# [Work instruction]
Filter the material below down to the lines containing the word "entries".

------ Supplied data

/-- An Ethernet port counts a bad frame, passes a good one on, follows its link, gates and idle rule, and sends the
highest head that fits. Rests on R464, R468, R470, R481, R482, R483, R484, R486, R490. Model choices it rests on: log
entries 14, 112, 113, 114, 191, 193. -/
def Obligations.EthernetPortsReceiveAndSend : Prop :=
  ∀ (s : State) (e : Fin 4),
    (∀ f : List Byte, ((s.dev.eth e.val).link = false → exec (.ethFrameRx e f) s = .next (s.goes s.fresh)) ∧
      ((s.dev.eth e.val).link = true →
        ((f.length < 4 ∨ f.drop (f.length - 4) ≠ le 4 (crc32 (f.take (f.length - 4)))) →
          exec (.ethFrameRx e f) s = .next (s.goes (s.fresh.bump (Cnt.ETH_RX_FCS_ERR e.val)))) ∧
        (4 ≤ f.length → f.drop (f.length - 4) = le 4 (crc32 (f.take (f.length - 4))) →
          ((f.length < 64 ∨ clampN 64 9216 (s.dev.cfg.ETH_CFG_MAX_FRAME e.val) < f.length) →
            exec (.ethFrameRx e f) s = .next (s.goes (s.fresh.bump (Cnt.ETH_RX_SIZE_ERR e.val)))) ∧
          (64 ≤ f.length → f.length ≤ clampN 64 9216 (s.dev.cfg.ETH_CFG_MAX_FRAME e.val) →
            (Dev.etherType (f.take (f.length - 4)) = 0x8808 →
              exec (.ethFrameRx e f) s = .next (s.goes (s.fresh.bump (Cnt.ETH_RX_PAUSE e.val)))) ∧
            (∀ et, Dev.etherType (f.take (f.length - 4)) = et → et ≠ 0x8808 → et ≠ 0x8100 → et ≠ 0x88E5 →
              s.dev.cfg.ETH_MACSEC_VALIDATE e.val < 2 → s.dev.ptpOn e.val = false →
              exec (.ethFrameRx e f) s = .next (s.goes (((s.fresh.rxStamp e.val).2.bump (Cnt.ETH_RX_FRAMES e.val)).ingress
                { src := 4 + e.val, data := (f.take (f.length - 4)).drop 14, l3 := if et = 0x86DD then 0 else 2
                  extType := if et = 0x86DD then 0 else et, ethInfo := 0
                  stamp := some (s.fresh.rxStamp e.val).1 })))))) ) ∧
    (∀ (up : Bool) (rate : Fin 6) (half : Bool), ∃ t, exec (.ethLinkChange e up rate half) s = .next t ∧
      (t.dev.eth e.val).link = (up && !half && s.dev.rateFits e.val rate.val) ∧
      (t.dev.eth e.val).rate = (if up && !half && s.dev.rateFits e.val rate.val then rate.val else 7) ∧
      (∀ x, x ≠ e.val → t.dev.eth x = s.dev.eth x) ∧
      s.dev.sameBut [.out, .cnt, .vio, .ev, .links] t.dev) ∧
    ((∀ w, (s.dev.eth e.val).wire = some w → s.dev.time.ns < w.ends) →
      ((s.dev.eth e.val).link = false → s.dev.cfg.ETH_CFG_FLUSH_DOWN e.val ≠ 1 →
        exec (.ethTxTake e) s = .next (s.goes s.fresh)) ∧
      ((s.dev.eth e.val).link = true →
        (∀ k, k < 8 → ∀ i, (s.dev.queue (32 + 8 * e.val + k)).head? = some i →
          i.isBad = false ∧ s.dev.neverFits (32 + 8 * e.val + k) i = false) →
        (s.dev.time.ns < (s.dev.eth e.val).busyUntil → exec (.ethTxTake e) s = .next (s.goes s.fresh)) ∧
        ((s.dev.eth e.val).busyUntil ≤ s.dev.time.ns →
          (∀ x rest, (s.dev.eth e.val).ptpOut = x :: rest → ∃ t, exec (.ethTxTake e) s = .next t ∧
            (t.dev.eth e.val).ptpOut = rest ∧ ∀ q, t.dev.queue q = s.dev.queue q) ∧
          ((s.dev.eth e.val).ptpOut = [] →
            (∀ c f tag, c < 8 → (∀ k, k < 8 → c < k → s.dev.tqFits e.val k = false) → s.dev.tqFits e.val c = true →
              s.dev.tqHead e.val c = some (f, false, tag) → s.dev.cfg.ETH_MACSEC_TX_EN e.val ≠ 1 →
              ∃ t, exec (.ethTxTake e) s = .next t ∧
                t.dev.queue (32 + 8 * e.val + c) = (s.dev.queue (32 + 8 * e.val + c)).drop 1 ∧
                t.dev.out = [⟨.eth, e.val, (f ++ List.replicate (60 - f.length) 0#8) ++
                  le 4 (crc32 (f ++ List.replicate (60 - f.length) 0#8))⟩] ∧
                (t.dev.eth e.val).lpi = false ∧
                (t.dev.eth e.val).busyUntil =
                  s.dev.time.ns + s.dev.wakeNs e.val + (s.dev.ethDuration e.val f).getD 0 ∧
                (∀ q, q ≠ 32 + 8 * e.val + c → t.dev.queue q = s.dev.queue q)) ∧
            ((∀ k, k < 8 → s.dev.tqFits e.val k = false) →
              (((s.dev.eth e.val).lpi = false ∨
                  ∀ c, c < 8 → s.dev.tqHead e.val c = none ∨ s.dev.eligible (32 + 8 * e.val + c) = false) →
                exec (.ethTxTake e) s = .next (s.goes s.fresh)) ∧
              (∀ c, (s.dev.eth e.val).lpi = true → c < 8 → (s.dev.tqHead e.val c).isSome = true →
                s.dev.eligible (32 + 8 * e.val + c) = true →
                exec (.ethTxTake e) s = .next (s.goes (s.fresh.modEth e.val (fun x => { x with
                  lpi := false, wakeUntil := s.dev.time.ns + s.dev.cfg.ETH_EEE_WAKE_NS e.val }))))))))) ∧
    (∀ w, (s.dev.eth e.val).wire = some w → w.ends ≤ s.dev.time.ns → w.ptp = none → (s.dev.eth e.val).stamps.length < 64 →
      (s.dev.eth e.val).link = false → s.dev.cfg.ETH_CFG_FLUSH_DOWN e.val ≠ 1 →
      ∃ t, exec (.ethTxTake e) s = .next t ∧ (t.dev.eth e.val).wire = none ∧
        (t.dev.eth e.val).stamps = (s.dev.eth e.val).stamps ++ [w.stamp] ∧ ∀ q, t.dev.queue q = s.dev.queue q) ∧
    (∃ t, exec (.gateChange e) s = .next t ∧
      ((s.dev.eth e.val).gatesNext = none → (t.dev.eth e.val).gates = (s.dev.eth e.val).gates ∧
        ((s.dev.eth e.val).gates.entries = [] → (t.dev.eth e.val).open_ =
          if s.dev.time.ns < (s.dev.eth e.val).closedUntil then 0 else 0xFF)) ∧
      (∀ g since, (s.dev.eth e.val).gatesNext = some (g, since) → s.dev.nextCycle g since ≤ s.dev.time.ns →
        (t.dev.eth e.val).gates = g ∧ (t.dev.eth e.val).gatesNext = none) ∧
      (∀ g since, (s.dev.eth e.val).gatesNext = some (g, since) → s.dev.time.ns < s.dev.nextCycle g since →
        (t.dev.eth e.val).gates = (s.dev.eth e.val).gates ∧ (t.dev.eth e.val).gatesNext = some (g, since)) ∧
      s.dev.sameBut [.out, .links] t.dev) ∧
    ((s.dev.eth e.val).link = true → (s.dev.eth e.val).lpi = false → s.dev.cfg.ETH_CFG_EEE e.val = 1 →
      (s.dev.eth e.val).rate ≠ 2 → (s.dev.eth e.val).busyUntil ≤ s.dev.time.ns →
      (s.dev.eth e.val).ptpOut = [] →
      (∀ c, c < 8 → s.dev.queue (32 + 8 * e.val + c) = []) → ∃ t, exec (.eeeLpiEntry e) s = .next t ∧
        t.dev.eth e.val = { s.dev.eth e.val with lpi := true }) ∧
    (((s.dev.eth e.val).link = false ∨ s.dev.cfg.ETH_CFG_EEE e.val ≠ 1 ∨ (s.dev.eth e.val).rate = 2 ∨
        (s.dev.eth e.val).ptpOut ≠ []) → exec (.eeeLpiEntry e) s = .next (s.goes s.fresh)) ∧
    (∀ eth : Bool, s.dev.stampRoom = false → exec (.txStampDrain eth e) s = .next (s.goes s.fresh)) ∧
    (s.dev.nextStamp e.val = none → exec (.txStampDrain false e) s = .next (s.goes s.fresh)) ∧
    ((s.dev.port e.val).stamps = [] → s.dev.nextStamp e.val = none) ∧
    (∀ r, r ∈ (s.dev.port e.val).stamps →
      (∀ x ∈ (s.dev.port e.val).stamps, x ≠ r → s.dev.stampAge e.val x.seq < s.dev.stampAge e.val r.seq) →
      (∀ x ∈ s.dev.activeOn e.val, ∀ f n, (s.dev.tx x.1 x.2).cur = some f → f.stampSeq = some n →
        s.dev.stampAge e.val n ≤ s.dev.stampAge e.val r.seq) → s.dev.nextStamp e.val = some r) ∧
    (s.dev.modes.control = .hosted → s.dev.stampRoom = true → ∀ r, s.dev.nextStamp e.val = some r →
      ∃ t v, exec (.txStampDrain false e) s = .next t ∧
        (t.dev.port e.val).stamps = (s.dev.port e.val).stamps.erase r ∧
        t.dev.host.ring2.find ((s.dev.ring 2).devIdx.toNat % s.dev.ringSize 2) = some (v, (s.dev.ring 2).phase) ∧
        v.code = .EVT_TX_STAMP ∧ v.data = r.octets ∧ v.seq = s.dev.ev.seq) ∧
    ((∀ w, (s.dev.eth e.val).wire = some w → s.dev.time.ns < w.ends) →
      ((s.dev.eth e.val).stamps = [] → exec (.txStampDrain true e) s = .next (s.goes s.fresh)) ∧
      (∀ r l, s.dev.modes.control = .hosted → s.dev.stampRoom = true → (s.dev.eth e.val).stamps = r :: l →
        ∃ t v, exec (.txStampDrain true e) s = .next t ∧ (t.dev.eth e.val).stamps = l ∧
        t.dev.host.ring2.find ((s.dev.ring 2).devIdx.toNat % s.dev.ringSize 2) = some (v, (s.dev.ring 2).phase) ∧
        v.code = .EVT_TX_STAMP ∧ v.data = r.octets ∧ v.seq = s.dev.ev.seq))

------------

# [Task result]
entries 14, 112, 113, 114, 191, 193. -/
        ((s.dev.eth e.val).gates.entries = [] → (t.dev.eth e.val).open_ =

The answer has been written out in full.